それを関籍ら野戦兵力が野を駆け回って撃殺してまわり、草でも刈るかように一小隊をたちまち壊滅させてしまう。

 

真綿で首を絞めるようにではなく、岩を刃で端から破断していくように李傕軍は削られていた。

 

「今は南郷・南陽の戦線は安定しています。疾く義陽に参りましょうか」

 

「……せやな。義陽戦線は色々押され気味っちゅー話しやし」

 

李傕軍が南陽北部に逃走したと思われる以上、義陽・南郷・南陽の三郡の境にいる利を活かさねばならない。

義陽北部が袁術の手に落ちているのは仕方ないが、取り返すとまではいかずとも一回強烈な一撃を与えておいて、進撃を止めておきたいのだ。

 

「では、今夜は野営して払暁に進発。馬謖と張任と合流、袁術軍を叩きましょう」

 

「さーんせい。ウチはどこまでもあんたに着いてったるで」

 

関籍の目がちらりと張遼を捉え、すぐ逸れる。

 

張遼は平時の矢避けに代表されるような視線察知を発揮せず、珍しく向けられた視線に気づかずにいた。
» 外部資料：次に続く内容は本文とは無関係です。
-- ==== Sys2Proof/Machine/RegsNet.lean ====
section
/-!
DEFINITION. Registers of the ETH, SWC and TIME blocks.
Each register as its heading and its table give it: address, repetition, reset scope, commit domain, fields, access
    types and
reset value. A field a table marks reserved is left out: it reads as 0 and ignores what is written (R7).
-/

namespace Sys2Proof.Machine

/-- 08_ethernet_lanes: ETH_CTL: offset 0x000, block reset. -/
def ETH_CTL : Reg :=
  ⟨0x40200000, 24, 0x1000, 1, 0x0, .block, none, fun _ _ => 0x00000008,
   [⟨0, 1, .rw, false, false⟩, ⟨1, 2, .rw, false, false⟩, ⟨3, 1, .rw, false, false⟩, ⟨4, 1, .wo, false, false⟩, ⟨5, 2,
    .rw, false, false⟩, ⟨7, 2, .rw, false, false⟩, ⟨9, 1, .rw, false, false⟩]⟩
def ETH_CTL_EN : RegFld := ⟨ETH_CTL, 0, 1⟩
def ETH_CTL_PWR : RegFld := ⟨ETH_CTL, 1, 2⟩
def ETH_CTL_ANEN : RegFld := ⟨ETH_CTL, 3, 1⟩
def ETH_CTL_ANRESTART : RegFld := ⟨ETH_CTL, 4, 1⟩
def ETH_CTL_SPD : RegFld := ⟨ETH_CTL, 5, 2⟩
def ETH_CTL_MDIX : RegFld := ⟨ETH_CTL, 7, 2⟩
def ETH_CTL_LOOP : RegFld := ⟨ETH_CTL, 9, 1⟩
/-- 08_ethernet_lanes: ETH_STAT: offset 0x004, block reset. -/
def ETH_STAT : Reg :=
  ⟨0x40200004, 24, 0x1000, 1, 0x0, .block, none, fun _ _ => 0x00000000,
   [⟨0, 1, .ro, false, false⟩, ⟨1, 3, .ro, false, false⟩, ⟨4, 1, .ro, false, false⟩, ⟨5, 1, .ro, false, false⟩, ⟨6, 1,
    .ro, false, false⟩, ⟨7, 1, .ro, false, false⟩, ⟨8, 1, .ro, false, false⟩, ⟨9, 1, .ro, false, false⟩, ⟨10, 1, .ro,
    false, false⟩, ⟨11, 1, .ro, false, false⟩]⟩
def ETH_STAT_LINK : RegFld := ⟨ETH_STAT, 0, 1⟩
def ETH_STAT_SPEED : RegFld := ⟨ETH_STAT, 1, 3⟩
def ETH_STAT_ANDONE : RegFld := ⟨ETH_STAT, 4, 1⟩
def ETH_STAT_PDET : RegFld := ⟨ETH_STAT, 5, 1⟩
def ETH_STAT_EEE_ON : RegFld := ⟨ETH_STAT, 6, 1⟩
def ETH_STAT_LPI_TX : RegFld := ⟨ETH_STAT, 7, 1⟩
def ETH_STAT_LPI_RX : RegFld := ⟨ETH_STAT, 8, 1⟩
def ETH_STAT_ED : RegFld := ⟨ETH_STAT, 9, 1⟩
def ETH_STAT_RFAULT : RegFld := ⟨ETH_STAT, 10, 1⟩
def ETH_STAT_XOVER : RegFld := ⟨ETH_STAT, 11, 1⟩
/-- 08_ethernet_lanes: ETH_MAXFRM: offset 0x010, block reset. -/
def ETH_MAXFRM : Reg :=
  ⟨0x40200010, 24, 0x1000, 1, 0x0, .block, none, fun _ _ => 0x000005F2,
   [⟨0, 14, .rw, false, false⟩]⟩
def ETH_MAXFRM_LEN : RegFld := ⟨ETH_MAXFRM, 0, 14⟩
/-- 08_ethernet_lanes: ETH_RXFILT: offset 0x014, block reset. -/
def ETH_RXFILT : Reg :=
  ⟨0x40200014, 24, 0x1000, 1, 0x0, .block, none, fun _ _ => 0x00000000,
   [⟨0, 1, .rw, false, false⟩, ⟨1, 1, .rw, false, false⟩, ⟨2, 1, .rw, false, false⟩, ⟨3, 1, .rw, false, false⟩, ⟨16,
    16, .rw, false, false⟩]⟩
def ETH_RXFILT_DROPBC : RegFld := ⟨ETH_RXFILT, 0, 1⟩
def ETH_RXFILT_DROPMC : RegFld := ⟨ETH_RXFILT, 1, 1⟩
def ETH_RXFILT_DROPUNTAG : RegFld := ⟨ETH_RXFILT, 2, 1⟩
def ETH_RXFILT_DROPTAG : RegFld := ⟨ETH_RXFILT, 3, 1⟩
def ETH_RXFILT_RATE : RegFld := ⟨ETH_RXFILT, 16, 16⟩
/-- 08_ethernet_lanes: ETH_EEE: offset 0x020, block reset. -/
def ETH_EEE : Reg :=
  ⟨0x40200020, 24, 0x1000, 1, 0x0, .block, none, eeeReset,
   [⟨0, 1, .rw, false, false⟩, ⟨1, 1, .rw, false, false⟩, ⟨2, 1, .rw, false, false⟩, ⟨8, 8, .rw, false, false⟩, ⟨16,
    16, .rw, false, false⟩]⟩
def ETH_EEE_EN : RegFld := ⟨ETH_EEE, 0, 1⟩
def ETH_EEE_GATED_OK : RegFld := ⟨ETH_EEE, 1, 1⟩
def ETH_EEE_LLDP : RegFld := ⟨ETH_EEE, 2, 1⟩
def ETH_EEE_HOLD : RegFld := ⟨ETH_EEE, 8, 8⟩
def ETH_EEE_TW_TX : RegFld := ⟨ETH_EEE, 16, 16⟩
/-- 08_ethernet_lanes: ETH_MMCTL: offset 0x030, block reset. -/
def ETH_MMCTL : Reg :=
  ⟨0x40200030, 24, 0x1000, 1, 0x0, .block, none, fun _ _ => 0x000000A0,
   [⟨0, 1, .rw, false, false⟩, ⟨1, 1, .rw, false, false⟩, ⟨2, 2, .rw, false, false⟩, ⟨4, 7, .rw, false, false⟩, ⟨12,
    3, .ro, false, false⟩, ⟨15, 1, .ro, false, false⟩]⟩
def ETH_MMCTL_PEN : RegFld := ⟨ETH_MMCTL, 0, 1⟩
def ETH_MMCTL_VDIS : RegFld := ⟨ETH_MMCTL, 1, 1⟩
def ETH_MMCTL_ADDFRAG : RegFld := ⟨ETH_MMCTL, 2, 2⟩
def ETH_MMCTL_VTIME : RegFld := ⟨ETH_MMCTL, 4, 7⟩
def ETH_MMCTL_VSTAT : RegFld := ⟨ETH_MMCTL, 12, 3⟩
def ETH_MMCTL_ACTIVE : RegFld := ⟨ETH_MMCTL, 15, 1⟩
/-- 08_ethernet_lanes: ETH_WAKECTL: offset 0x040, block reset. -/
def ETH_WAKECTL : Reg :=
  ⟨0x40200040, 24, 0x1000, 1, 0x0, .block, none, fun _ _ => 0x00000000,
   [⟨0, 4, .rw, false, false⟩, ⟨4, 1, .rw, false, false⟩, ⟨5, 1, .rw, false, false⟩, ⟨6, 2, .ro, false, false⟩]⟩
def ETH_WAKECTL_PEN : RegFld := ⟨ETH_WAKECTL, 0, 4⟩
def ETH_WAKECTL_NAPRX : RegFld := ⟨ETH_WAKECTL, 4, 1⟩
def ETH_WAKECTL_EDWAKE : RegFld := ⟨ETH_WAKECTL, 5, 1⟩
def ETH_WAKECTL_LAST : RegFld := ⟨ETH_WAKECTL, 6, 2⟩
/-- 08_ethernet_lanes: ETH_ANADV and ETH_ANLP: offsets 0x008 and 0x00C, block reset. -/
def ETH_ANADV : Reg :=
  ⟨0x40200008, 24, 0x1000, 1, 0x0, .block, none, fun _ _ => 0x00000007,
   [⟨0, 1, .rw, false, false⟩, ⟨1, 1, .rw, false, false⟩, ⟨2, 1, .rw, false, false⟩, ⟨3, 2, .rw, false, false⟩]⟩
def ETH_ANADV_A10 : RegFld := ⟨ETH_ANADV, 0, 1⟩
def ETH_ANADV_A100 : RegFld := ⟨ETH_ANADV, 1, 1⟩
def ETH_ANADV_AEEE : RegFld := ⟨ETH_ANADV, 2, 1⟩
def ETH_ANADV_RF : RegFld := ⟨ETH_ANADV, 3, 2⟩
/-- 08_ethernet_lanes: ETH_ANADV and ETH_ANLP: offsets 0x008 and 0x00C, block reset. -/
def ETH_ANLP : Reg :=
  ⟨0x4020000C, 24, 0x1000, 1, 0x0, .block, none, fun _ _ => 0x00000000,
   [⟨0, 16, .ro, false, false⟩, ⟨16, 1, .ro, false, false⟩]⟩
def ETH_ANLP_PAGE : RegFld := ⟨ETH_ANLP, 0, 16⟩
def ETH_ANLP_PEEE : RegFld := ⟨ETH_ANLP, 16, 1⟩
/-- 08_ethernet_lanes: ETH_WPk_MASKw and ETH_WPk_CHK: offsets 0x050 + 0x20 × k + 4 × w and 0x060 + 0x20 × k, k = 0
to 3, w = 0 to 3, block reset. -/
def ETH_WP_MASK0 : Reg :=
  ⟨0x40200050, 24, 0x1000, 4, 0x20, .block, none, fun _ _ => 0x00000000,
   [⟨0, 32, .rw, false, false⟩]⟩
def ETH_WP_MASK0_MASK : RegFld := ⟨ETH_WP_MASK0, 0, 32⟩
/-- 08_ethernet_lanes: ETH_WPk_MASKw and ETH_WPk_CHK: offsets 0x050 + 0x20 × k + 4 × w and 0x060 + 0x20 × k, k = 0
to 3, w = 0 to 3, block reset. -/
def ETH_WP_MASK1 : Reg :=
  ⟨0x40200054, 24, 0x1000, 4, 0x20, .block, none, fun _ _ => 0x00000000,
   [⟨0, 32, .rw, false, false⟩]⟩
def ETH_WP_MASK1_MASK : RegFld := ⟨ETH_WP_MASK1, 0, 32⟩
/-- 08_ethernet_lanes: ETH_WPk_MASKw and ETH_WPk_CHK: offsets 0x050 + 0x20 × k + 4 × w and 0x060 + 0x20 × k, k = 0
to 3, w = 0 to 3, block reset. -/
def ETH_WP_MASK2 : Reg :=
  ⟨0x40200058, 24, 0x1000, 4, 0x20, .block, none, fun _ _ => 0x00000000,
   [⟨0, 32, .rw, false, false⟩]⟩
def ETH_WP_MASK2_MASK : RegFld := ⟨ETH_WP_MASK2, 0, 32⟩
/-- 08_ethernet_lanes: ETH_WPk_MASKw and ETH_WPk_CHK: offsets 0x050 + 0x20 × k + 4 × w and 0x060 + 0x20 × k, k = 0
to 3, w = 0 to 3, block reset. -/
def ETH_WP_MASK3 : Reg :=
  ⟨0x4020005C, 24, 0x1000, 4, 0x20, .block, none, fun _ _ => 0x00000000,
   [⟨0, 32, .rw, false, false⟩]⟩
def ETH_WP_MASK3_MASK : RegFld := ⟨ETH_WP_MASK3, 0, 32⟩
/-- 08_ethernet_lanes: ETH_WPk_MASKw and ETH_WPk_CHK: offsets 0x050 + 0x20 × k + 4 × w and 0x060 + 0x20 × k, k = 0
to 3, w = 0 to 3, block reset. -/
def ETH_WP_CHK : Reg :=
  ⟨0x40200060, 24, 0x1000, 4, 0x20, .block, none, fun _ _ => 0x00000000,
   [⟨0, 16, .rw, false, false⟩]⟩
def ETH_WP_CHK_CHECK : RegFld := ⟨ETH_WP_CHK, 0, 16⟩
/-- 08_ethernet_lanes: ETH_MDIOCMD, ETH_MDIODATA and ETH_MDIOCFG: offsets 0x0E0, 0x0E4 and 0x0E8, block reset. -/
def ETH_MDIOCMD : Reg :=
  ⟨0x402000E0, 24, 0x1000, 1, 0x0, .block, none, fun _ _ => 0x00000000,
   [⟨0, 5, .rw, false, false⟩, ⟨5, 5, .rw, false, false⟩, ⟨10, 1, .rw, false, false⟩, ⟨11, 1, .rw, false, false⟩, ⟨12,
    1, .wo, false, false⟩, ⟨13, 1, .ro, false, false⟩, ⟨14, 1, .ro, false, false⟩]⟩
def ETH_MDIOCMD_PRTAD : RegFld := ⟨ETH_MDIOCMD, 0, 5⟩
def ETH_MDIOCMD_REGAD : RegFld := ⟨ETH_MDIOCMD, 5, 5⟩
def ETH_MDIOCMD_C45 : RegFld := ⟨ETH_MDIOCMD, 10, 1⟩
def ETH_MDIOCMD_WRITE : RegFld := ⟨ETH_MDIOCMD, 11, 1⟩
def ETH_MDIOCMD_GO : RegFld := ⟨ETH_MDIOCMD, 12, 1⟩
def ETH_MDIOCMD_BUSY : RegFld := ⟨ETH_MDIOCMD, 13, 1⟩
def ETH_MDIOCMD_ERR : RegFld := ⟨ETH_MDIOCMD, 14, 1⟩
/-- 08_ethernet_lanes: ETH_MDIOCMD, ETH_MDIODATA and ETH_MDIOCFG: offsets 0x0E0, 0x0E4 and 0x0E8, block reset. -/
def ETH_MDIODATA : Reg :=
  ⟨0x402000E4, 24, 0x1000, 1, 0x0, .block, none, fun _ _ => 0x00000000,
   [⟨0, 16, .rw, false, false⟩, ⟨16, 16, .rw, false, false⟩]⟩
def ETH_MDIODATA_DATA : RegFld := ⟨ETH_MDIODATA, 0, 16⟩
def ETH_MDIODATA_ADDR : RegFld := ⟨ETH_MDIODATA, 16, 16⟩
/-- 08_ethernet_lanes: ETH_MDIOCMD, ETH_MDIODATA and ETH_MDIOCFG: offsets 0x0E0, 0x0E4 and 0x0E8, block reset. -/
def ETH_MDIOCFG : Reg :=
  ⟨0x402000E8, 24, 0x1000, 1, 0x0, .block, none, fun _ _ => 0x00000004,
   [⟨0, 4, .rw, false, false⟩]⟩
def ETH_MDIOCFG_DIV : RegFld := ⟨ETH_MDIOCFG, 0, 4⟩
/-- 08_ethernet_lanes: ETH_EVSTAT and ETH_EVEN: offsets 0x100 and 0x104, block reset. -/
def ETH_EVSTAT : Reg :=
  ⟨0x40200100, 24, 0x1000, 1, 0x0, .block, none, fun _ _ => 0x00000000,
   [⟨0, 1, .w1c, false, false⟩, ⟨1, 1, .w1c, false, false⟩, ⟨2, 1, .w1c, false, false⟩, ⟨3, 1, .w1c, false, false⟩,
    ⟨4, 1, .w1c, false, false⟩, ⟨5, 1, .w1c, false, false⟩, ⟨6, 1, .w1c, false, false⟩, ⟨7, 1, .w1c, false, false⟩]⟩
def ETH_EVSTAT_LINKCHG : RegFld := ⟨ETH_EVSTAT, 0, 1⟩
def ETH_EVSTAT_ANDONE : RegFld := ⟨ETH_EVSTAT, 1, 1⟩
def ETH_EVSTAT_ED : RegFld := ⟨ETH_EVSTAT, 2, 1⟩
def ETH_EVSTAT_WAKE : RegFld := ⟨ETH_EVSTAT, 3, 1⟩
def ETH_EVSTAT_MDIODONE : RegFld := ⟨ETH_EVSTAT, 4, 1⟩
def ETH_EVSTAT_VERIFY : RegFld := ⟨ETH_EVSTAT, 5, 1⟩
def ETH_EVSTAT_CNTSAT : RegFld := ⟨ETH_EVSTAT, 6, 1⟩
def ETH_EVSTAT_RFAULT : RegFld := ⟨ETH_EVSTAT, 7, 1⟩
/-- 08_ethernet_lanes: ETH_EVSTAT and ETH_EVEN: offsets 0x100 and 0x104, block reset. -/
def ETH_EVEN : Reg :=
  ⟨0x40200104, 24, 0x1000, 1, 0x0, .block, none, fun _ _ => 0x00000000,
   [⟨0, 1, .rw, false, false⟩, ⟨1, 1, .rw, false, false⟩, ⟨2, 1, .rw, false, false⟩, ⟨3, 1, .rw, false, false⟩, ⟨4, 1,
    .rw, false, false⟩, ⟨5, 1, .rw, false, false⟩, ⟨6, 1, .rw, false, false⟩, ⟨7, 1, .rw, false, false⟩]⟩
def ETH_EVEN_LINKCHG : RegFld := ⟨ETH_EVEN, 0, 1⟩
def ETH_EVEN_ANDONE : RegFld := ⟨ETH_EVEN, 1, 1⟩
def ETH_EVEN_ED : RegFld := ⟨ETH_EVEN, 2, 1⟩
def ETH_EVEN_WAKE : RegFld := ⟨ETH_EVEN, 3, 1⟩
def ETH_EVEN_MDIODONE : RegFld := ⟨ETH_EVEN, 4, 1⟩
def ETH_EVEN_VERIFY : RegFld := ⟨ETH_EVEN, 5, 1⟩
def ETH_EVEN_CNTSAT : RegFld := ⟨ETH_EVEN, 6, 1⟩
def ETH_EVEN_RFAULT : RegFld := ⟨ETH_EVEN, 7, 1⟩
/-- 08_ethernet_lanes: Table 8-5 lane counter (R269). -/
def ETH_CNT_RXOK : Reg :=
  ⟨0x40200200, 24, 0x1000, 1, 0x0, .block, none, fun _ _ => 0x00000000,
   [⟨0, 32, .rw, false, false⟩]⟩
/-- 08_ethernet_lanes: Table 8-5 lane counter (R269). -/
def ETH_CNT_RXOCT_LO : Reg :=
  ⟨0x40200204, 24, 0x1000, 1, 0x0, .block, none, fun _ _ => 0x00000000,
   [⟨0, 32, .rw, false, false⟩]⟩
/-- 08_ethernet_lanes: Table 8-5 lane counter (R269). -/
def ETH_CNT_RXOCT_HI : Reg :=
  ⟨0x40200208, 24, 0x1000, 1, 0x0, .block, none, fun _ _ => 0x00000000,
   [⟨0, 32, .rw, false, false⟩]⟩
/-- 08_ethernet_lanes: Table 8-5 lane counter (R269). -/
def ETH_CNT_RXBC : Reg :=
  ⟨0x4020020C, 24, 0x1000, 1, 0x0, .block, none, fun _ _ => 0x00000000,
   [⟨0, 32, .rw, false, false⟩]⟩
/-- 08_ethernet_lanes: Table 8-5 lane counter (R269). -/
def ETH_CNT_RXMC : Reg :=
  ⟨0x40200210, 24, 0x1000, 1, 0x0, .block, none, fun _ _ => 0x00000000,
   [⟨0, 32, .rw, false, false⟩]⟩
/-- 08_ethernet_lanes: Table 8-5 lane counter (R269). -/
def ETH_CNT_RXFCS : Reg :=
  ⟨0x40200214, 24, 0x1000, 1, 0x0, .block, none, fun _ _ => 0x00000000,
   [⟨0, 32, .rw, false, false⟩]⟩
/-- 08_ethernet_lanes: Table 8-5 lane counter (R269). -/
def ETH_CNT_RXRUNT : Reg :=
  ⟨0x40200218, 24, 0x1000, 1, 0x0, .block, none, fun _ _ => 0x00000000,
   [⟨0, 32, .rw, false, false⟩]⟩
/-- 08_ethernet_lanes: Table 8-5 lane counter (R269). -/
def ETH_CNT_RXFRAG : Reg :=
  ⟨0x4020021C, 24, 0x1000, 1, 0x0, .block, none, fun _ _ => 0x00000000,
   [⟨0, 32, .rw, false, false⟩]⟩
/-- 08_ethernet_lanes: Table 8-5 lane counter (R269). -/
def ETH_CNT_RXOVER : Reg :=
  ⟨0x40200220, 24, 0x1000, 1, 0x0, .block, none, fun _ _ => 0x00000000,
   [⟨0, 32, .rw, false, false⟩]⟩
/-- 08_ethernet_lanes: Table 8-5 lane counter (R269). -/
def ETH_CNT_RXSYM : Reg :=
  ⟨0x40200224, 24, 0x1000, 1, 0x0, .block, none, fun _ _ => 0x00000000,
   [⟨0, 32, .rw, false, false⟩]⟩
/-- 08_ethernet_lanes: Table 8-5 lane counter (R269). -/
def ETH_CNT_RXFILT : Reg :=
  ⟨0x40200228, 24, 0x1000, 1, 0x0, .block, none, fun _ _ => 0x00000000,
   [⟨0, 32, .rw, false, false⟩]⟩
/-- 08_ethernet_lanes: Table 8-5 lane counter (R269). -/
def ETH_CNT_RXRATE : Reg :=
  ⟨0x4020022C, 24, 0x1000, 1, 0x0, .block, none, fun _ _ => 0x00000000,
   [⟨0, 32, .rw, false, false⟩]⟩
/-- 08_ethernet_lanes: Table 8-5 lane counter (R269). -/
def ETH_CNT_RXCTL : Reg :=
  ⟨0x40200230, 24, 0x1000, 1, 0x0, .block, none, fun _ _ => 0x00000000,
   [⟨0, 32, .rw, false, false⟩]⟩
/-- 08_ethernet_lanes: Table 8-5 lane counter (R269). -/
def ETH_CNT_TXOK : Reg :=
  ⟨0x40200234, 24, 0x1000, 1, 0x0, .block, none, fun _ _ => 0x00000000,
   [⟨0, 32, .rw, false, false⟩]⟩
/-- 08_ethernet_lanes: Table 8-5 lane counter (R269). -/
def ETH_CNT_TXOCT_LO : Reg :=
  ⟨0x40200238, 24, 0x1000, 1, 0x0, .block, none, fun _ _ => 0x00000000,
   [⟨0, 32, .rw, false, false⟩]⟩
/-- 08_ethernet_lanes: Table 8-5 lane counter (R269). -/
def ETH_CNT_TXOCT_HI : Reg :=
  ⟨0x4020023C, 24, 0x1000, 1, 0x0, .block, none, fun _ _ => 0x00000000,
   [⟨0, 32, .rw, false, false⟩]⟩
/-- 08_ethernet_lanes: Table 8-5 lane counter (R269). -/
def ETH_CNT_TXPOIS : Reg :=
  ⟨0x40200240, 24, 0x1000, 1, 0x0, .block, none, fun _ _ => 0x00000000,
   [⟨0, 32, .rw, false, false⟩]⟩
/-- 08_ethernet_lanes: Table 8-5 lane counter (R269). -/
def ETH_CNT_TXDISC : Reg :=
  ⟨0x40200244, 24, 0x1000, 1, 0x0, .block, none, fun _ _ => 0x00000000,
   [⟨0, 32, .rw, false, false⟩]⟩
/-- 08_ethernet_lanes: Table 8-5 lane counter (R269). -/
def ETH_CNT_LPITX : Reg :=
  ⟨0x40200248, 24, 0x1000, 1, 0x0, .block, none, fun _ _ => 0x00000000,
   [⟨0, 32, .rw, false, false⟩]⟩
/-- 08_ethernet_lanes: Table 8-5 lane counter (R269). -/
def ETH_CNT_LPIRX : Reg :=
  ⟨0x4020024C, 24, 0x1000, 1, 0x0, .block, none, fun _ _ => 0x00000000,
   [⟨0, 32, .rw, false, false⟩]⟩
/-- 08_ethernet_lanes: Table 8-5 lane counter (R269). -/
def ETH_CNT_MMASMERR : Reg :=
  ⟨0x40200250, 24, 0x1000, 1, 0x0, .block, none, fun _ _ => 0x00000000,
   [⟨0, 32, .rw, false, false⟩]⟩
/-- 08_ethernet_lanes: Table 8-5 lane counter (R269). -/
def ETH_CNT_MMSMDERR : Reg :=
  ⟨0x40200254, 24, 0x1000, 1, 0x0, .block, none, fun _ _ => 0x00000000,
   [⟨0, 32, .rw, false, false⟩]⟩
/-- 08_ethernet_lanes: Table 8-5 lane counter (R269). -/
def ETH_CNT_MMASMOK : Reg :=
  ⟨0x40200258, 24, 0x1000, 1, 0x0, .block, none, fun _ _ => 0x00000000,
   [⟨0, 32, .rw, false, false⟩]⟩
/-- 08_ethernet_lanes: Table 8-5 lane counter (R269). -/
def ETH_CNT_MMFRAGTX : Reg :=
  ⟨0x4020025C, 24, 0x1000, 1, 0x0, .block, none, fun _ _ => 0x00000000,
   [⟨0, 32, .rw, false, false⟩]⟩
/-- Registers of block ETH, part 0. -/
def regsEth0 : List Reg :=
  [ETH_CTL, ETH_STAT, ETH_MAXFRM, ETH_RXFILT, ETH_EEE, ETH_MMCTL, ETH_WAKECTL, ETH_ANADV, ETH_ANLP, ETH_WP_MASK0,
    ETH_WP_MASK1, ETH_WP_MASK2, ETH_WP_MASK3, ETH_WP_CHK, ETH_MDIOCMD, ETH_MDIODATA, ETH_MDIOCFG, ETH_EVSTAT,
    ETH_EVEN, ETH_CNT_RXOK, ETH_CNT_RXOCT_LO, ETH_CNT_RXOCT_HI, ETH_CNT_RXBC, ETH_CNT_RXMC, ETH_CNT_RXFCS,
    ETH_CNT_RXRUNT, ETH_CNT_RXFRAG, ETH_CNT_RXOVER, ETH_CNT_RXSYM, ETH_CNT_RXFILT, ETH_CNT_RXRATE, ETH_CNT_RXCTL,
    ETH_CNT_TXOK, ETH_CNT_TXOCT_LO, ETH_CNT_TXOCT_HI, ETH_CNT_TXPOIS, ETH_CNT_TXDISC, ETH_CNT_LPITX, ETH_CNT_LPIRX,
    ETH_CNT_MMASMERR]
/-- Registers of block ETH, part 1. -/
def regsEth1 : List Reg :=
  [ETH_CNT_MMSMDERR, ETH_CNT_MMASMOK, ETH_CNT_MMFRAGTX]
/-- The registers of block ETH. -/
def regsEth : List Reg :=
  regsEth0 ++ regsEth1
信頼しきっているから全く警戒心を抱いておらず、よって視線にも気づかない。

 

無防備無防備と寡黙な関籍が口喧しく忠告する隙が、そこにはあった。

 

(……今項羽)

 

底意地の悪い、己の武勇に冠された渾名。

太祖の宿敵の、姓と字。

 

今上に在る、西楚の覇王。それが渾名に籠められた意味だった。

 

(歓迎はされまいな)

 

虎牢関で一気に広まったその名は、最早収集がつかぬまでにこの中華全土に広まっている。

 

洛陽におわす帝も、天下の逆賊の名を冠する男を良い目では見ない。

帝はそう見ずとも、宦官外戚がそう見るだろう。

そういう半ば確信じみた勘が、関籍にはあった。

 

その勘を目覚めさせたのは正反対の意見を持つ魯粛であり、その他の幕僚が盛んに行う古典の引用である。

 

功臣は三族含めて処される例が、多いのだと。

 

(巻き込むようなことはあってはならん)

 

無意識に、馬脚を急がせる。

黒い、馬。

 

項羽の馬は烏騅。騅とは葦毛の一般名詞だから、黒っぽい葦毛の馬、と言うことになるか。

 

「烏、か」

 

しなやかな筋肉のついた首筋に手をあて、撫でる。

 

何?とばかりに馬が―――否、烏が振り向き、僅かに馬脚が緩んだ。

前を見ずに走るが故に、急制動の利く速さに調節したのだろう。

 

馬、馬と。呼んできたが、ここらで名をつける時だ。

 

「お前の名は、烏だな」

 

黒い。

濡れた羽根のような、しっとりとした黒さ。

 

「黒いから、烏だ」

 

呂布は、赤兎馬という馬に乗っているらしい。

全身が光をうけると赤に煌めく稀代の名馬。

 

董卓軍にいた時に、その赤兎馬と張り合って共に呂布と刃を交えたこの馬こそ、色を名にするに相応しい。

 

赤兎馬が八尺なのに対し、こいつは九尺なのが釣り合わないところではあるが、背丈的には丁度いいだろう。

 

人語を介したのか、喜びに嘶く烏の鳴き声を裂いて、関籍の耳にいつも聞いている声が届く。

 

「ちょい待ちや!」

 

後ろからも、黒い馬。

黒捷。こいつも巨馬だった。

 

六尺程の物が殆どの中華の馬と比べても、関籍と張遼が鮮卑から強奪した黒馬二頭は群を抜いて大きいのである。

八尺と少し。赤兎馬より僅かに大きく、烏より小さい。

 

彼は乗りこなせてはいなかったが、関籍の唐竹割りの犠牲者二号こと和連の持ち馬である。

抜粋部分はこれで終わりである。